Consider this: one day before the start, TV rights haven't been sold and there is no title sponsor.
The All India Football Federation (AIFF) and its marketing partners have parted but no one's come on board yet making the league look like it's staying alive but only just.
The numbers though still make impressive reading.
The league spans 182 matches and is spread over six months during which teams often must adjust from near-zero temperatures in Punjab to maritime Goa or Kerala in three days' time.
It offers total prize money of Rs 1.87 crore, has a budget of nearly Rs 11 crore and sometimes draws crowds of a lakh.
And guess what, a team which couldn't survive the chop last season made close to Rs 1 crore through gate sales alone.
"We will have a title sponsor and matches will be televised. It's unfortunate that things aren't in place from the first day but it will soon be," Sunando Dhar, the I-League's first CEO, told Hindustan Times from New Delhi on Thursday.
The unavailability of India players for nearly two months robs the event of further gloss. "The league will really begin once they (India players) are back," said Chirag United's technical director Subroto Bhattacharya on Thursday.
"I am willing to bet that I can force any team to a draw," Bhattacharya said.
The comment came by way of taking forward his argument of an overall slip in standards, quite the opposite of what this India-wide competition was supposed to spawn.
"That's because no one's grooming players.
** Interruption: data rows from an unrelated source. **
-- ==== Sys2Proof/Machine/Ports.lean ====
section
/-! DEFINITION. The control links: frames, replies, the refusal slot and the transmitter (R187 to R192, R199, R200). -/

namespace Sys2Proof.Machine

/-! ### Encodings of R200 -/

/-- Status code (R191). -/
def Status.code : Status → Nat
  | .ok => 0 | .badcmd => 1 | .badparam => 2 | .badchk => 3 | .busy => 4 | .denied => 5 | .protected_ => 6
  | .full => 7 | .notfound => 8 | .inuse => 9 | .duplicate => 10 | .verify => 11 | .fault => 12 | .scanning => 13

/-- A flag as a byte (R200). -/
def flagByte (b : Bool) : Byte := if b then 1 else 0

/-- A number as one byte. -/
def byte1 (v : Nat) : Byte := BitVec.ofNat 8 v

/-- A PTS value, or its absent encoding (R200). -/
def ptsBytes : Option Nat → List Byte
  | some v => leBytes 5 v
  | none => List.replicate 5 0xFF#8

/-- A tick value, or its absent encoding (R200). -/
def tickBytes : Option Nat → List Byte
  | some v => leBytes 6 v
  | none => List.replicate 6 0xFF#8

/-- λ in two's complement, or its absent encoding (R200). -/
def leadBytes : Option Int → List Byte
  | some v => leBytes 5 ((v % 1099511627776).toNat)
  | none => [0xFF#8, 0xFF#8, 0xFF#8, 0xFF#8, 0x7F#8]

/-- A 2-byte identifier, or 0xFFFF when absent (R200). -/
def idBytes : Option Nat → List Byte
  | some v => leBytes 2 v
  | none => [0xFF#8, 0xFF#8]

/-- Kind code of a component (R201). -/
def CompKind.code : CompKind → Nat
  | .video => 1 | .audio => 2 | .data => 3 | .other c => c

/-- Kind of a code (R201). -/
def kindOf : Nat → Option CompKind
  | 1 => some .video | 2 => some .audio | 3 => some .data | _ => none

/-- Eight component positions: PID and kind, unused ones 0 (R201). -/
def compBytes (cs : List Comp) : List Byte :=
  (List.range 8).flatMap (fun j => match cs[j]? with
    | some c => leBytes 2 c.pid ++ [byte1 c.kind.code]
    | none => [0, 0, 0])

/-- The free value of a 1, 2 or 4 byte field (log 11): field `j` of the occurrence `seed`. -/
def freeBytes (n seed j : Nat) : List Byte := leBytes n (Config.freeField seed j).toNat

/-! ### Reply frames -/

/-- A reply frame: start byte, LEN, body, CHK (11 section 11.2, R200). -/
def Reply.frame (r : Reply) : List Byte :=
  let body := r.code :: byte1 r.status.code :: r.results
  let counted := leBytes 2 body.length ++ body
  0x4B#8 :: counted ++ [byte1 (256 - byteSum counted % 256)]

/-- A formed outstanding reply waits for the transmitter. -/
def Link.formedWaits (l : Link) : Option Reply :=
  match l.tx with
  | some t => if t.outstanding then none else l.out.bind (·.reply)
  | none => l.out.bind (·.reply)

/-- Send the outstanding reply. -/
def Link.sendOut (l : Link) (r : Reply) : Link := { l with tx := some { outstanding := true, frame := r.frame } }

/-- Send the refusal reply. -/
def Link.sendRefusal (l : Link) (r : Reply) : Link :=
  { l with tx := some { outstanding := false, frame := r.frame }, refusal := none, refusalFirst := false }

/-- A free transmitter takes what became ready first (R190). -/
def Link.startTx (l : Link) : Link :=
  match l.tx with
  | some _ => l
  | none => match l.formedWaits, l.refusal with
    | some r, some q => if l.refusalFirst then l.sendRefusal q else l.sendOut r
    | some r, none => l.sendOut r
    | none, some q => l.sendRefusal q
    | none, none => l

/-- A refusal reply takes the slot, replacing one that has not begun to be sent (R190). -/
def Link.refuse (l : Link) (code : Byte) (st : Status) : Link :=
  { l with refusal := some { code := code, status := st, results := [] },
           refusalFirst := l.formedWaits.isNone }.startTx

/-- The outstanding reply is formed (R190). -/
def Link.form (l : Link) (st : Status) (results : List Byte) : Link :=
  match l.out with
  | some o => { l with out := some { o with reply := some { code := o.code, status := st, results := results } } }.startTx
  | none => l

/-- The end of the transmission of a frame (R190, R192): the port's rate changes at the end of a Port Rate reply, and
a frame then in progress is stale. -/
def Link.sent (l : Link) : Link :=
  match l.tx with
  | none => l
  | some t =>
    let l1 := if t.outstanding then { l with tx := none, out := none } else { l with tx := none }
    let l2 : Link := if t.outstanding then
        match l1.nextRate with
        | some r => { l1 with rate := r, nextRate := none, rx := { l1.rx with stale := l1.rx.st != .hunt } }
        | none => l1
      else l1
    l2.startTx

/-- Form the outstanding reply of a port. -/
def answer (s : State) (p : PortId) (st : Status) (results : List Byte) : State :=
  s.setLink p ((s.link p).form st results)

/-! ### Judging a frame (R189) -/

/-- The command codes of R201. -/
def isCommand (c : Nat) : Bool :=
  [0x01, 0x02, 0x03, 0x04, 0x05, 0x10, 0x11, 0x12, 0x13, 0x14, 0x15, 0x20, 0x21, 0x22, 0x30, 0x31, 0x32, 0x33,
   0x34, 0x35, 0x36, 0x37, 0x40, 0x41, 0x42, 0x43, 0x44, 0x45].contains c

/-- A command is admitted from a port (R189): the entries from TP and PP only, the alert commands from AP only. -/
def admitted (p : PortId) (c : Nat) : Bool :=
  if c = 0x20 ∨ c = 0x21 then p != .ap
  else if 0x40 ≤ c ∧ c ≤ 0x44 then p == .ap
  else true

/-- The commands taken in SCANNING (R198). -/
def takenInScan (c : Nat) : Bool := 1 ≤ c && c ≤ 4

/-- Body length of a command (R201); Ingest Data has 2 … 1,025. -/
def lengthOk (c n : Nat) : Bool :=
  match c with
  | 0x01 => n == 2 | 0x02 => n == 2 | 0x03 => n == 3 | 0x04 => n == 3 | 0x05 => n == 9
  | 0x10 => n == 21 | 0x11 => n == 37 | 0x12 => n == 5 | 0x13 => n == 5 | 0x14 => n == 3 | 0x15 => n == 4
  | 0x20 => n == 29 | 0x21 => n == 4 | 0x22 => n == 4
  | 0x30 => n == 37 | 0x31 => decide (2 ≤ n ∧ n ≤ 1025) | 0x32 => n == 9 | 0x33 => n == 2 | 0x34 => n == 4
  | 0x35 => n == 4 | 0x36 => n == 4 | 0x37 => n == 4
  | 0x40 => n == 6 | 0x41 => n == 58 | 0x42 => n == 4 | 0x43 => n == 3 | 0x44 => n == 2 | 0x45 => n == 2
  | _ => false

/-- Cases 2 to 5 of R189 for a command code that is the part's. -/
def judgeCommand (s : State) (p : PortId) (c : Nat) : Option Status :=
  let l := s.link p
  if l.out.isSome ∨ l.rx.stale then some .busy
  else if !admitted p c then some .denied
  else if s.part = .scanning ∧ !takenInScan c then some .scanning
  else none

/-- Cases 1 to 6 of R189 for a complete frame: the refusal, or none when the command is taken. -/
def judgeFrame (s : State) (p : PortId) (body : List Byte) (chk : Byte) : Option Status :=
  let l := s.link p
  let c := (body.headD 0).toNat
  if byteSum (leBytes 2 body.length ++ body ++ [chk]) % 256 ≠ 0 then some .badchk
  else if l.out.isSome ∨ l.rx.stale then some .busy
  else if !isCommand c then some .badcmd
  else match judgeCommand s p c with
    | some st => some st
    | none => if lengthOk c body.length then none else some .badparam

/-- The receiver of a port returns to HUNT (R188). -/
def toHunt (s : State) (p : PortId) : State := s.setLink p { (s.link p) with rx := Rx.hunt }

/-- A complete frame is answered by a refusal (R190): a BADCHK with no reply outstanding is an ordinary exchange, the
others go through the refusal slot (log 9). -/
def refuseFrame (s : State) (p : PortId) (code : Byte) (st : Status) : State :=
  let l := (toHunt s p).link p
  if st = .badchk ∧ l.out.isNone then
    (toHunt s p).setLink p ({ l with out := some { code := code, reply := none } }.form st [])
  else (toHunt s p).setLink p (l.refuse code st)

/-! ### Taking a command -/

/-- The answer of a command's owning rule: the state with its effects, and its reply unless that is held. -/
structure Ans where
  s : State
  reply : Option (Status × List Byte)

/-- OK with results. -/
def ok (s : State) (results : List Byte) : Ans := { s := s, reply := some (.ok, results) }

/-- A status without results. -/
def err (s : State) (st : Status) : Ans := { s := s, reply := some (st, []) }

/-- The owning rule's answer is formed as the reply of the port's exchange (R190). -/
def Ans.done (a : Ans) (p : PortId) : State :=
  match a.reply with
  | some (st, results) => answer a.s p st results
  | none => a.s

/-- A command's frame is taken: the port's exchange is open from here (R190). -/
def openExchange (s : State) (p : PortId) (code : Nat) : State :=
  let s1 := toHunt s p
  s1.setLink p { (s1.link p) with out := some { code := byte1 code, reply := none } }

/-- The arrival of a command's whole frame (R189): refused under cases 2 to 5, or taken (log 37). While RESETN is
asserted the port receives nothing (R199). -/
def command (p : PortId) (code : Nat) (s : State) (run : State → Ans) : State :=
  if s.resetAsserted then s
  else match judgeCommand s p code with
    | some st => refuseFrame s p (byte1 code) st
    | none => (run (openExchange s p code)).done p

end Sys2Proof.Machine
end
Football academies - proper ones, not like the ones Mohun Bagan and their like claim to run - are the only way out," said the former
Mohun Bagan legend under whom Chirag United have become a force in domestic football.
Till then foreigners will continue to make the difference, Bhattacharya said, and Dhar agreed. One of them, Jose Barreto will be the League's most capped player and Mohun Bagan's pole star.
Another, Trevor James Morgan, will look to rekindle the magic that got East Bengal to their best start this millennium. A third, Ranty Martins, showed with a hattrick on Wednesday that Dempo can count on him for goals as will Churchill Brothers on that big gifted goal-scoring machine called Okolie Odafa.
And like Shillong last season, Kohlapur and Kannur will be the new venues this time.
Dhar attributed the lack of buzz after all these years to a collective sense of failure.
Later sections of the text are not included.